The first prisoner thinks it over. “If he rats on me and I don’t rat on him, then I lose big-time. If I rat on him and he doesn’t rat on me, then I win big-time. Either way, the smart move is to rat on him. I’ll just hope he’s a sucker and doesn’t rat on me.” The second prisoner reasons the same way. So they rat on each other, and the cops get their two convictions. If the prisoners had cooperated, both would have gotten off easy.

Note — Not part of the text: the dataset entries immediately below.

-- ==== Sys2Proof/Laws/State.lean ====
section
/-! SUPPORT. One lemma per field per state update: what each named update leaves in each field. -/

namespace Sys2Proof.Machine

@[simp] theorem recordFault_cfg (r : FaultRecord) (s : State) : (recordFault r s).cfg = s.cfg := rfl
@[simp] theorem recordFault_mem (r : FaultRecord) (s : State) : (recordFault r s).mem = s.mem := rfl
@[simp] theorem recordFault_bufBase (r : FaultRecord) (s : State) : (recordFault r s).bufBase = s.bufBase := rfl
@[simp] theorem recordFault_bufLen (r : FaultRecord) (s : State) : (recordFault r s).bufLen = s.bufLen := rfl
@[simp] theorem recordFault_cursor (r : FaultRecord) (s : State) : (recordFault r s).cursor = s.cursor := rfl
@[simp] theorem recordFault_sampleTmp (r : FaultRecord) (s : State) : (recordFault r s).sampleTmp = s.sampleTmp := rfl
@[simp] theorem recordFault_phase (r : FaultRecord) (s : State) : (recordFault r s).phase = s.phase := rfl
@[simp] theorem recordFault_scOvf (r : FaultRecord) (s : State) : (recordFault r s).scOvf = s.scOvf := rfl
@[simp] theorem recordFault_gie (r : FaultRecord) (s : State) : (recordFault r s).gie = s.gie := rfl
@[simp] theorem recordFault_scEn (r : FaultRecord) (s : State) : (recordFault r s).scEn = s.scEn := rfl
@[simp] theorem recordFault_scOvfie (r : FaultRecord) (s : State) : (recordFault r s).scOvfie = s.scOvfie := rfl
@[simp] theorem recordFault_scMode (r : FaultRecord) (s : State) : (recordFault r s).scMode = s.scMode := rfl
@[simp] theorem recordFault_scDiv (r : FaultRecord) (s : State) : (recordFault r s).scDiv = s.scDiv := rfl
@[simp] theorem recordFault_scPer (r : FaultRecord) (s : State) : (recordFault r s).scPer = s.scPer := rfl
@[simp] theorem recordFault_scCnt (r : FaultRecord) (s : State) : (recordFault r s).scCnt = s.scCnt := rfl
@[simp] theorem recordFault_pwEn (r : FaultRecord) (s : State) : (recordFault r s).pwEn = s.pwEn := rfl
@[simp] theorem recordFault_pwMode (r : FaultRecord) (s : State) : (recordFault r s).pwMode = s.pwMode := rfl
@[simp] theorem recordFault_pwAsync (r : FaultRecord) (s : State) : (recordFault r s).pwAsync = s.pwAsync := rfl
@[simp] theorem recordFault_pwOuten (r : FaultRecord) (s : State) : (recordFault r s).pwOuten = s.pwOuten := rfl
@[simp] theorem recordFault_pwDiv (r : FaultRecord) (s : State) : (recordFault r s).pwDiv = s.pwDiv := rfl
@[simp] theorem recordFault_pwPer (r : FaultRecord) (s : State) : (recordFault r s).pwPer = s.pwPer := rfl
@[simp] theorem recordFault_pwCmp (r : FaultRecord) (s : State) : (recordFault r s).pwCmp = s.pwCmp := rfl
@[simp] theorem recordFault_pwCmpAct (r : FaultRecord) (s : State) : (recordFault r s).pwCmpAct = s.pwCmpAct := rfl
@[simp] theorem recordFault_pwCnt (r : FaultRecord) (s : State) : (recordFault r s).pwCnt = s.pwCnt := rfl
@[simp] theorem recordFault_outDir (r : FaultRecord) (s : State) : (recordFault r s).outDir = s.outDir := rfl
@[simp] theorem recordFault_outLvl (r : FaultRecord) (s : State) : (recordFault r s).outLvl = s.outLvl := rfl
@[simp] theorem recordFault_route (r : FaultRecord) (s : State) : (recordFault r s).route = s.route := rfl
@[simp] theorem recordFault_diagLvl (r : FaultRecord) (s : State) : (recordFault r s).diagLvl = s.diagLvl := rfl
@[simp] theorem recordFault_clkSel (r : FaultRecord) (s : State) : (recordFault r s).clkSel = s.clkSel := rfl
@[simp] theorem recordFault_faults (r : FaultRecord) (s : State) : (recordFault r s).faults =
    (if r ∈ s.faults then s.faults else s.faults ++ [r]) := rfl
@[simp] theorem recordFault_history (r : FaultRecord) (s : State) : (recordFault r s).history = s.history := rfl
@[simp] theorem recordFault_schedule (r : FaultRecord) (s : State) : (recordFault r s).schedule = s.schedule := rfl
@[simp] theorem recordFault_draws (r : FaultRecord) (s : State) : (recordFault r s).draws = s.draws := rfl

@[simp] theorem emit_cfg (ev : Event) (s : State) : (emit ev s).cfg = s.cfg := rfl
@[simp] theorem emit_mem (ev : Event) (s : State) : (emit ev s).mem = s.mem := rfl
@[simp] theorem emit_bufBase (ev : Event) (s : State) : (emit ev s).bufBase = s.bufBase := rfl
@[simp] theorem emit_bufLen (ev : Event) (s : State) : (emit ev s).bufLen = s.bufLen := rfl
@[simp] theorem emit_cursor (ev : Event) (s : State) : (emit ev s).cursor = s.cursor := rfl
@[simp] theorem emit_sampleTmp (ev : Event) (s : State) : (emit ev s).sampleTmp = s.sampleTmp := rfl
@[simp] theorem emit_phase (ev : Event) (s : State) : (emit ev s).phase = s.phase := rfl
@[simp] theorem emit_scOvf (ev : Event) (s : State) : (emit ev s).scOvf = s.scOvf := rfl
@[simp] theorem emit_gie (ev : Event) (s : State) : (emit ev s).gie = s.gie := rfl
@[simp] theorem emit_scEn (ev : Event) (s : State) : (emit ev s).scEn = s.scEn := rfl
@[simp] theorem emit_scOvfie (ev : Event) (s : State) : (emit ev s).scOvfie = s.scOvfie := rfl
@[simp] theorem emit_scMode (ev : Event) (s : State) : (emit ev s).scMode = s.scMode := rfl
@[simp] theorem emit_scDiv (ev : Event) (s : State) : (emit ev s).scDiv = s.scDiv := rfl
@[simp] theorem emit_scPer (ev : Event) (s : State) : (emit ev s).scPer = s.scPer := rfl
@[simp] theorem emit_scCnt (ev : Event) (s : State) : (emit ev s).scCnt = s.scCnt := rfl
@[simp] theorem emit_pwEn (ev : Event) (s : State) : (emit ev s).pwEn = s.pwEn := rfl
@[simp] theorem emit_pwMode (ev : Event) (s : State) : (emit ev s).pwMode = s.pwMode := rfl
@[simp] theorem emit_pwAsync (ev : Event) (s : State) : (emit ev s).pwAsync = s.pwAsync := rfl
@[simp] theorem emit_pwOuten (ev : Event) (s : State) : (emit ev s).pwOuten = s.pwOuten := rfl
@[simp] theorem emit_pwDiv (ev : Event) (s : State) : (emit ev s).pwDiv = s.pwDiv := rfl
@[simp] theorem emit_pwPer (ev : Event) (s : State) : (emit ev s).pwPer = s.pwPer := rfl
@[simp] theorem emit_pwCmp (ev : Event) (s : State) : (emit ev s).pwCmp = s.pwCmp := rfl
@[simp] theorem emit_pwCmpAct (ev : Event) (s : State) : (emit ev s).pwCmpAct = s.pwCmpAct := rfl
@[simp] theorem emit_pwCnt (ev : Event) (s : State) : (emit ev s).pwCnt = s.pwCnt := rfl
@[simp] theorem emit_outDir (ev : Event) (s : State) : (emit ev s).outDir = s.outDir := rfl
@[simp] theorem emit_outLvl (ev : Event) (s : State) : (emit ev s).outLvl = s.outLvl := rfl
@[simp] theorem emit_route (ev : Event) (s : State) : (emit ev s).route = s.route := rfl
@[simp] theorem emit_diagLvl (ev : Event) (s : State) : (emit ev s).diagLvl = s.diagLvl := rfl
@[simp] theorem emit_clkSel (ev : Event) (s : State) : (emit ev s).clkSel = s.clkSel := rfl
@[simp] theorem emit_faults (ev : Event) (s : State) : (emit ev s).faults = s.faults := rfl
@[simp] theorem emit_history (ev : Event) (s : State) : (emit ev s).history = (s.history ++ [ev]) := rfl
@[simp] theorem emit_schedule (ev : Event) (s : State) : (emit ev s).schedule = s.schedule := rfl
@[simp] theorem emit_draws (ev : Event) (s : State) : (emit ev s).draws = s.draws := rfl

Instead, the rational pursuit of self-interest has put them both in a world of pain.

To win the game, at least one player must cooperate in the face of betrayal, otherwise both contestants would face unfavorable outcomes.

the rules

The rules of the iterated prisoner’s dilemma:

  • Two players play 200 matches against each other and against an algorithm that betrayed or cooperated at random.
  • Players obtain three points for mutual cooperation, one for a mutual betrayal, and five for the player who betrays when the other cooperates.

the path to follow

I’ll attempt to provide four solutions to this problem. The first algorithm will never be the first to betray and will copy the opponent’s previous choice. The second solution will betray in response to a cooperation five percent of the time; the third solution will not cooperate first and then imitate each of player 1’s choices, and the last one will never betray first, but will retaliate in turn on every remaining move until the end of the game.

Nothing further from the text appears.